### Work required
Your task is to repeat the entries exactly from their first line through the line with "at the moment", and to stop there.

[Records to process]

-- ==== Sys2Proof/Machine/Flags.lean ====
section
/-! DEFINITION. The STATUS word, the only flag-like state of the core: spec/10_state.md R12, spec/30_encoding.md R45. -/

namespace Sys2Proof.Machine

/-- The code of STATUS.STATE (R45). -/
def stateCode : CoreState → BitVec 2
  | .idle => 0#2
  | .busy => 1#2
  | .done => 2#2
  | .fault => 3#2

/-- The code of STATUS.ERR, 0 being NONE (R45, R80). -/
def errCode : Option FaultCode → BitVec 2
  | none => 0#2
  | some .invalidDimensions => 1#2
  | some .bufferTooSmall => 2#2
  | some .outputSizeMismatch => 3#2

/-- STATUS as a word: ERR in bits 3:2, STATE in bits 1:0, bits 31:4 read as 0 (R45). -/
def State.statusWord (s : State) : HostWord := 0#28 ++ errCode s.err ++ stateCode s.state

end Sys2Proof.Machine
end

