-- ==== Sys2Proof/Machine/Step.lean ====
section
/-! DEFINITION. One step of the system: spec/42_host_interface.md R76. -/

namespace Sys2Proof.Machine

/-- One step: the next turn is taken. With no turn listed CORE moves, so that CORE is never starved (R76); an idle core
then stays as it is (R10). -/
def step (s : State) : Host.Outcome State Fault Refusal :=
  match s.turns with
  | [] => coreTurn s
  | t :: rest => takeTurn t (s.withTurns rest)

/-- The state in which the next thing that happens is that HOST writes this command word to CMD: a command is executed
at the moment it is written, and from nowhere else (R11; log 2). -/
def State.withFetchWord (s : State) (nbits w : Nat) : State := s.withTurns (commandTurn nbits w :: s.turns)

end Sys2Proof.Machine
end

[/Records to process]

### Written response
-- ==== Sys2Proof/Machine/Flags.lean ====
section
/-! DEFINITION. The STATUS word, the only flag-like state of the core: spec/10_state.md R12, spec/30_encoding.md R45. -/

namespace Sys2Proof.Machine

/-- The code of STATUS.STATE (R45). -/
def stateCode : CoreState → BitVec 2
  | .idle => 0#2
  | .busy => 1#2
  | .done => 2#2
  | .fault => 3#2

/-- The code of STATUS.ERR, 0 being NONE (R45, R80). -/
def errCode : Option FaultCode → BitVec 2
  | none => 0#2
  | some .invalidDimensions => 1#2
  | some .bufferTooSmall => 2#2
  | some .outputSizeMismatch => 3#2

/-- STATUS as a word: ERR in bits 3:2, STATE in bits 1:0, bits 31:4 read as 0 (R45). -/
def State.statusWord (s : State) : HostWord := 0#28 ++ errCode s.err ++ stateCode s.state

end Sys2Proof.Machine
end

-- ==== Sys2Proof/Machine/Step.lean ====
section
/-! DEFINITION. One step of the system: spec/42_host_interface.md R76. -/

namespace Sys2Proof.Machine

/-- One step: the next turn is taken. With no turn listed CORE moves, so that CORE is never starved (R76); an idle core
then stays as it is (R10). -/
def step (s : State) : Host.Outcome State Fault Refusal :=
  match s.turns with
  | [] => coreTurn s
  | t :: rest => takeTurn t (s.withTurns rest)

/-- The state in which the next thing that happens is that HOST writes this command word to CMD: a command is executed
at the moment it is written, and from nowhere else (R11; log 2). -/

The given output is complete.